Repeat exactly the lines of the entries below from the one with "m.writeThim a v" through the one with "def isCore : Accessor → Bool", both ends included, and nothing else.

- _Dataset content_:
——

-- ==== Sys2Proof/Machine/Access.lean ====
section
/-! DEFINITION. Writes of registers: what a write of each field does (R8, R9 and the register tables), who may write which block,
and what a trailing twin and a lead do with a write (R358, R361, R362). -/

namespace Sys2Proof.Machine

/-! ## Fields by their access code (R8) -/

/-- The seal bit that fixes the RWL fields of the register at `a`. -/
def sealField (a : Nat) : Option Fld :=
  let p := a / 0x10000
  if p = 0x10 ∨ p = 0x11 then some (NETP_QSTAT_seal ((a - 0x100000) / 0x4000))
  else if 0x20 ≤ p ∧ p ≤ 0x23 then some SEAM_CTL_seal
  else if 0x28 ≤ p ∧ p ≤ 0x2F then some DRV_CTL_seal
  else match p with
  | 0x01 => some HEARTH_CTL_seal
  | 0x02 => some OTP_CTL_seal
  | 0x03 => some FEED_CTL_seal
  | 0x04 => some BAY_CTL_seal
  | 0x05 => some DAMP_CTL_seal
  | 0x06 => some SENSE_CTL_seal
  | 0x07 => some EVT_CTL_seal
  | 0x08 => some PMON_CTL_seal
  | 0x09 => some MGMT_CTL_seal
  | 0x0A => some CLK_CTL_seal
  | 0x14 => some SWC_CTL_seal
  | 0x16 => some FWD_CTL_seal
  | 0x18 => some XPORT_CTL_seal
  | 0x1C => some THIM_CTL_seal
  | 0x24 => some MNGL_CTL_seal
  | 0x25 => some STRP_CTL_seal
  | 0x26 => some DARN_CTL_seal
  | 0x30 => some ATT_CTL_seal
  | 0x31 => some TWIN_CTL_seal
  | 0x32 => some HBMC_CTL_seal
  | 0x33 => some MRAMC_CTL_seal
  | _ => none

/-- The block of the register at `a` is sealed. -/
def Fjoek.sealedAt (m : Fjoek) (a : Nat) : Bool :=
  match sealField a with
  | some f => m.isOn f
  | none => false

/-- What a write of `x` makes of a field that holds `old`. -/
def writeField (acc : AccessCode) (fixed : Bool) (old x : Nat) : Nat :=
  match acc with
  | .rw => x
  | .rwl => if fixed then old else x
  | .w1c => old - (old &&& x)
  | .w1s => old ||| x
  | _ => old

/-- A write sets each field of the register by its access code. -/
def Fjoek.writeFields (m : Fjoek) (a v : Nat) : Fjoek :=
  match regDesc a with
  | none => m
  | some (d, _) =>
    let fixed := m.sealedAt a
    m.setReg a (d.fields.foldl (fun w f =>
      withBits w f.hi f.lo (writeField f.acc fixed (bitsOf w f.hi f.lo) (bitsOf v f.hi f.lo))) (m.reg a))

/-! ## Writes that act, by block -/

/-- SEAM (R47, R50, R52, R54, R57, R62 to R64). -/
def Fjoek.writeSeam (m : Fjoek) (a v : Nat) : Fjoek :=
  let e := (a - 0x200000) / 0x1000
  let o := a % 0x1000
  if a = SEAM_LDR_CMD then
    match v % 4 with
    | 1 => m.ldrVerify
    | 2 => m.ldrCommit (v / 2 ^ 16)
    | 3 => m.ldrAbandon
    | _ => m
  else if a = SEAM_CTL then
    let m := m.writeFields a (withBits v 0 0 (m.get SEAM_CTL_instep))
    m.instepWrite (bitOf v 0)
  else if o = 0 then m.parkWrite e (bitOf v 0)
  else if 0x100 ≤ o ∧ o < 0x200 ∧ o % 0x20 = 0 then
    let m := (m.writeFields a v).dispatch
    if bitOf v 0 then m.strandResetWrite (8 * e + (o - 0x100) / 0x20) else m
  else if o = 0xC00 then
    let m := m.writeFields a (withBits v 0 0 (m.reg a % 2))
    m.drainWrite (e / 4) (bitOf v 0)
  else m.writeFields a v

/-- MNGL (R106, R115). -/
def Fjoek.writeMngl (m : Fjoek) (a v : Nat) : Fjoek :=
  if a = MNGL_XKCTL then m.xkWrite (bitOf v 31) (bitOf v 30) (v % 1024)
  else if a = MNGL_FPZ_LO then { m with mngl := { m.mngl with fpzLo := v } }
  else if a = MNGL_FPZ_HI then m.fpzCommit v
  else if 0x240240 ≤ a ∧ a < 0x240280 then
    { m with mngl := { m.mngl with xdata := tableSet (fun _ => 0) m.mngl.xdata ((a - 0x240240) / 4) v } }
  else m.writeFields a v

/-- STRP: STRP_DIRTY changes as its higher word is written (R169), and a bit of STRP_JDEG that rises latches (R151). -/
def Fjoek.writeStrp (m : Fjoek) (a v : Nat) : Fjoek :=
  if a = STRP_DIRTY_LO then { m with lib := { m.lib with dirtyLo := some v } }
  else if a = STRP_DIRTY_HI then
    let lo := m.lib.dirtyLo.getD (m.reg STRP_DIRTY_LO)
    Fjoek.writeFields (Fjoek.setReg { m with lib := { m.lib with dirtyLo := none } } STRP_DIRTY_LO lo) a v
  else if a = STRP_JDEG then
    let new := v % 16
    let old := m.reg a
    let m := m.writeFields a v
    if new - (new &&& old) = 0 then m else m.cause STRP_STAT_jdeg 356
  else m.writeFields a v

/-- DRV: port `p` (R203, R208, R211, R213) and the shared registers (R214). -/
def Fjoek.writeDrv (m : Fjoek) (a v : Nat) : Fjoek :=
  let p := (a - 0x280000) / 0x2000
  let o := a % 0x2000
  if a = DRV_FCMD then
    let m := m.when (bitOf v 30) Fjoek.fenceClear
    m.when (bitOf v 31) Fjoek.fenceGo
  else if 24 ≤ p ∨ 0x1F00 ≤ o then m.writeFields a v
  else match o with
  | 0x00 =>
    let was := m.isOn (DRV_PCTL_disable p)
    let m := m.writeFields a (withBits v 0 0 (bnat was))
    if bitOf v 0 ∧ was then m.settlePerst p else m.disableWrite p (bitOf v 0)
  | 0x08 => (m.writeFields a v).settlePerst p
  | 0x2C => (m.writeFields a v).psWrite p (v % 32)
  | 0x44 => m.cfgAccess p (some (BitVec.ofNat 32 v)) 0
  | 0x140 => m.rawWrite p (bitOf v 6)
  | _ => m.writeFields a v

/-- NETP: service, the quad mode and flow control (R218, R219, R225). -/
def Fjoek.writeNetp (m : Fjoek) (a v : Nat) : Fjoek :=
  let s := (a - 0x100000) / 0x1000
  let o := a % 0x1000
  if o = 0xC00 then m.quadMode (s / 4) (v % 16)
  else if o = 0 then
    let was := m.isOn (NETP_SCTL_admin s)
    let m := ((m.writeFields a (withBits v 0 0 (bnat was))).checkShared).settleFc s
    if bitOf v 0 = was then m else if bitOf v 0 then m.slotEnable s else m.slotDisable s
  else m.writeFields a v

/-- SWC: the boundary and the settings that make up S (R235, R236). -/
def Fjoek.writeSwc (m : Fjoek) (a v : Nat) : Fjoek :=
  if a = SWC_BOUND then m.boundWrite (v % 2 ^ 19)
  else if 0x141000 ≤ a ∧ a < 0x146000 ∧ 0x20 ≤ a % 0x200 ∧ a % 0x200 < 0x80 then
    let m := (m.writeFields a v).checkShared
    m.settleXoff ((a - 0x141000) / 0x200)
  else if a = SWC_PRESS then (m.writeFields a v).pressure
  else m.writeFields a v

/-- FWD: the update interfaces and the VLAN entry (R260, R263). -/
def Fjoek.writeFwd (m : Fjoek) (a v : Nat) : Fjoek :=
  if a = FWD_UPD_CMD 0 then m.updCommand 0 (v % 16)
  else if a = FWD_UPD_CMD 1 then m.updCommand 1 (v % 16)
  else if a = FWD_VL_IDX then m.vlanLoad (v % 4096)
  else if a = FWD_VL_HI then m.vlanCommit v
  else m.writeFields a v

/-- XPORT (R275, R297, R300). -/
def Fjoek.writeXport (m : Fjoek) (a v : Nat) : Fjoek :=
  if a = XPORT_QPFREE then m.qpFree (v % 2 ^ 24)
  else if a = XPORT_CMTXDB then m.cmSend (v % 1024)
  else if 0x1800C0 ≤ a ∧ a < 0x180100 then m.ccConsume ((a - 0x1800C0) / 4) (v % 2048)
  else m.writeFields a v

/-- THIM (R309, R317, R321, R325). -/
def Fjoek.writeThim (m : Fjoek) (a v : Nat) : Fjoek :=
  if a = THIM_KCMD then m.keyCommand (v / 2 ^ 28) (v % 2 ^ 20)
  else if a = THIM_SLCTL then m.slateReload (v % 1024)
  else if a = THIM_FLDONE then m.flushEnd v
  else if a = THIM_SKCTL then m.sealCommand (bitOf v 31) (bitOf v 30) (v % 2 ^ 24)
  else if 0x1C0080 ≤ a ∧ a < 0x1C00A4 then
    m.setThim { m.thim with skdata := tableSet (fun _ => 0) m.thim.skdata ((a - 0x1C0080) / 4) v }
  else m.writeFields a v

/-- ATT (R335, R343, R344, R346); the INTMS words of VFs read 0. -/
def Fjoek.writeAtt (m : Fjoek) (a v : Nat) : Fjoek :=
  if a = ATT_IRQ then m.attRaise (bitsOf v 21 16) (v % 2048)
  else if a = ATT_INTXST then m.intxClear v
  else if a = ATT_WAKE then (if bitOf v 0 then m.attWake else m)
  else if 0x300080 ≤ a ∧ a < 0x3000C0 then m.dbConsume ((a - 0x300080) / 4) (v % 512)
  else if 0x300400 ≤ a ∧ a < 0x300500 then (if a = 0x300400 then (m.writeFields a v).intxUpdate else m)
  else m.writeFields a v

/-- What the peer presents to a PAIR that software writes: not known here, so free. -/
def Fjoek.freePeer (m : Fjoek) : PeerInfo × Fjoek :=
  let (serial, m) := m.freeNat
  let (serves, m) := m.freeBool
  let (prefers, m) := m.freeBool
  let (d, m) := m.freeNat
  ({ serial := serial, serving := serves, prefer := prefers, draws := [d] }, m)

/-- TWIN: a write to any field is ignored without the twin strap (R382). -/
def Fjoek.writeTwin (m : Fjoek) (a v : Nat) : Fjoek :=
  if !m.isOn TOP_STRAP_twin then m
  else if a = TWIN_CMD then
    match v % 8 with
    | 1 =>
      let (p, m) := m.freePeer
      m.pair p
    | 2 => m.breakPair
    | 3 => m.swap
    | 4 => m.resync false
    | _ => m
  else m.writeFields a v

/-- DAMP: a depth cuts its level at once (R448), a grant, a clock step, a self-test (R451, R453, R459). -/
def Fjoek.writeDamp (m : Fjoek) (a v : Nat) : Fjoek :=
  if a = DAMP_GRANT then m.grantWrite (v % 2 ^ 20)
  else if a = DAMP_DVFS then m.dvfsWrite (v % 4)
  else if a = DAMP_STREQ then m.testRequest (v / 2 ^ 28) (v % 2 ^ 16)
  else if 0x50020 ≤ a ∧ a < 0x50038 then
    let c := (a - 0x50020) / 4
    let m := m.writeFields a v
    if (m.depth c : Int) < m.level c then m.setLevel c (m.depth c : Nat) else m
  else m.writeFields a v

/-- MGMT (R465, R469, R474). -/
def Fjoek.writeMgmt (m : Fjoek) (a v : Nat) : Fjoek :=
  if a = MGMT_MBTXPI then m.requestIndex (v % 512)
  else if a = MGMT_MBRXPI then m.replyIndex (v % 512)
  else if a = MGMT_MBTXCI then m.consumerIndex MGMT_MBTXPI_idx MGMT_MBTXCI_idx (v % 512)
  else if a = MGMT_MBRXCI then m.consumerIndex MGMT_MBRXPI_idx MGMT_MBRXCI_idx (v % 512)
  else if a = MGMT_LOGW then (if bitOf v 0 then m.softwareRecord else m)
  else if 0x90100 ≤ a ∧ a < 0x90118 then m.fanWrite ((a - 0x90100) / 4) (v % 256)
  else m.writeFields a v

/-- TOP, HEARTH, OTP, FEED and BAY: commands with their keys (R393, R396, R402, R405, R423, R443, R477). -/
def Fjoek.writeHearth (m : Fjoek) (f : Fuses) (a v : Nat) : Fjoek :=
  if a = TOP_BRST then (if bitOf v 31 then m.blockReset (bitsOf v 12 8) (v % 128) else m)
  else if a = TOP_MRST then (if v / 2 ^ 16 = 0x4D52 ∧ bitOf v 0 then m.managementReset else m)
  else if a = HEARTH_CMD then (if v / 2 ^ 16 = 0x4B48 then m.hearthCmd (v % 8) else m)
  else if a = HEARTH_WDKICK then m.kickWrite v
  else if a = HEARTH_WDT then (m.writeFields a v).watchdogStart
  else if a = OTP_PCMD then m.otpCommand f (v % 4) (m.get OTP_PGEN_gen) (m.get OTP_PADDR_word) (m.reg OTP_PDATA)
  else if a = FEED_CMD then (if v / 2 ^ 16 = 0x4644 then m.feedCmd (v % 8) Fjoek.htestStart else m)
  else if 0x40000 ≤ a ∧ a < 0x4C000 ∧ a % 0x800 = 0x10 then
    (if v / 2 ^ 16 = 0x4241 then m.bayCmd ((a - 0x40000) / 0x800) (v % 4) else m)
  else m.writeFields a v

/-- A register write that reaches its block. Unassigned offsets ignore it (R7). -/
def Fjoek.writeReg (m : Fjoek) (f : Fuses) (addr v : Nat) : Fjoek :=
  let a := canonAddr addr
  let p := a / 0x10000
  if (regDesc a).isNone then m
  else if p ≤ 0x04 then m.writeHearth f a v
  else if 0x20 ≤ p ∧ p ≤ 0x23 then m.writeSeam a v
  else if 0x28 ≤ p ∧ p ≤ 0x2F then m.writeDrv a v
  else match p with
  | 0x05 => m.writeDamp a v
  | 0x07 => if a = EVT_SWSET then m.swset (v % 512) else m.writeFields a v
  | 0x08 => if a = PMON_EPOCH then m.epochWrite (v % 2 ^ 16) else m.writeFields a v
  | 0x09 => m.writeMgmt a v
  | 0x10 => m.writeNetp a v
  | 0x11 => m.writeNetp a v
  | 0x14 => m.writeSwc a v
  | 0x16 => m.writeFwd a v
  | 0x18 => m.writeXport a v
  | 0x1C => m.writeThim a v
  | 0x24 => m.writeMngl a v
  | 0x25 => m.writeStrp a v
  | 0x30 => m.writeAtt a v
  | 0x31 => m.writeTwin a v
  | _ => m.writeFields a v

/-! ## Who writes what -/

/-- The accessor is a core of the management processor. -/
def isCore : Accessor → Bool
  | .core0 => true
  | .core1 => true
  | _ => false

def isStrand : Accessor → Bool
  | .strand _ _ => true
  | _ => false

/-- The blocks that only some accessors write (R169, R197, R405, R423, R443, R462, R478, R499, R500). -/
def mayWrite (who : Accessor) (a : Nat) : Bool :=
  match a / 0x10000 with
  | 0x01 => if a = HEARTH_WDKICK then isCore who else true
  | 0x02 => if OTP_PGEN ≤ a ∧ a ≤ OTP_PCMD then isCore who else true
  | 0x03 => isCore who
  | 0x04 => isCore who
  | 0x05 => isCore who || isStrand who
  | 0x06 => isCore who || isStrand who
  | 0x07 => isCore who || isStrand who
  | 0x08 => isCore who || isStrand who
  | 0x09 => isCore who || (isStrand who && [MGMT_MBRXPI, MGMT_MBTXCI, MGMT_LOGW].contains a)
  | 0x25 => isCore who || isStrand who || !([STRP_DIRTY_LO, STRP_DIRTY_HI, STRP_JDEG] : List Nat).contains a
  | 0x26 => isCore who || isStrand who || decide (a < DARN_PROG 0 ∨ DARN_PROG 3 < a)
  | _ => true

/-- The registers of blocks that R361 marks performed, the exceptions of DRV and ATT left out; DRV_PCTL is performed but for its
bit `disable`. -/
def performedReg (addr : Nat) : Bool :=
  let a := canonAddr addr
  let p := a / 0x10000
  if 0x28 ≤ p ∧ p ≤ 0x2F then
    a ≠ DRV_FENCE && a ≠ DRV_FCMD && !(decide (a % 0x2000 < 0x1F00) && [0x08, 0x2C, 0x140].contains (a % 0x2000))
  else if p = 0x30 then !([ATT_IRQ, ATT_WAKE, ATT_INTXST] : List Nat).contains a
  else p == 0x07 || p == 0x08 || decide (0x10 ≤ p ∧ p ≤ 0x27) || p == 0x32 || p == 0x33

def isPortCtl (a : Nat) : Bool := decide (0x280000 ≤ a ∧ a < 0x2B0000) && a % 0x2000 == 0

/-- A write of DRV_PCTL that leaves `disable` as it is. -/
def Fjoek.writePctl (m : Fjoek) (f : Fuses) (a v : Nat) : Fjoek := m.writeReg f a (withBits v 0 0 (m.reg a % 2))

/-- A write by a core or BAR0: a trailing twin takes it only into suppressed registers, and a lead logs what the trailing twin is
to perform (R362). At an unassigned offset of a performed block R7 names no event and R362 names event 475 for any write to such a
block: the trailing twin counts and latches it there too (DESIGN CHOICE, assumption 100). -/
def Fjoek.softWrite (m : Fjoek) (f : Fuses) (who : Accessor) (a v : Nat) : Fjoek :=
  if !mayWrite who (canonAddr a) then m
  else if m.trailing ∧ performedReg a then
    let m := (m.count TWIN_LOCALREJ_LO 1).cause TWIN_ESTAT_localrej 475
    if isPortCtl a then m.writeReg f a (withBits (m.reg a) 0 0 (v % 2)) else m
  else
    let m := m.when (performedReg a) fun m => m.logCmd a v
    m.writeReg f a v

/-- A strand's `rst` to a suppressed register of a trailing twin: a raw command or a power state takes its slot on the port, so that it
completes with the lead's status (R215). -/
def Fjoek.suppressedWrite (m : Fjoek) (a v : Nat) : Fjoek :=
  let p := (a - 0x280000) / 0x2000
  if a < 0x280000 ∨ 24 ≤ p then m
  else if a = DRV_PSCTL p then (m.setPort p { m.port p with psHeld := some (v % 32) }).fillPort p
  else if a = DRV_RCMD p then m.rawWrite p (bitOf v 6)
  else m

/-- A strand's `rst` that reaches its block: on a trailing twin it is performed or suppressed (R361). -/
def Fjoek.strandWrite (m : Fjoek) (f : Fuses) (who : Accessor) (a v : Nat) : Fjoek :=
  if !mayWrite who (canonAddr a) then m
  else if !m.trailing then m.writeReg f a v
  else if !performedReg a then m.suppressedWrite a v
  else if isPortCtl a then m.writePctl f a v
  else m.writeReg f a v

end Sys2Proof.Machine
end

——

- _Reply_:
  | 0x1C => m.writeThim a v
  | 0x24 => m.writeMngl a v
  | 0x25 => m.writeStrp a v
  | 0x30 => m.writeAtt a v
  | 0x31 => m.writeTwin a v
  | _ => m.writeFields a v

/-! ## Who writes what -/

/-- The accessor is a core of the management processor. -/
def isCore : Accessor → Bool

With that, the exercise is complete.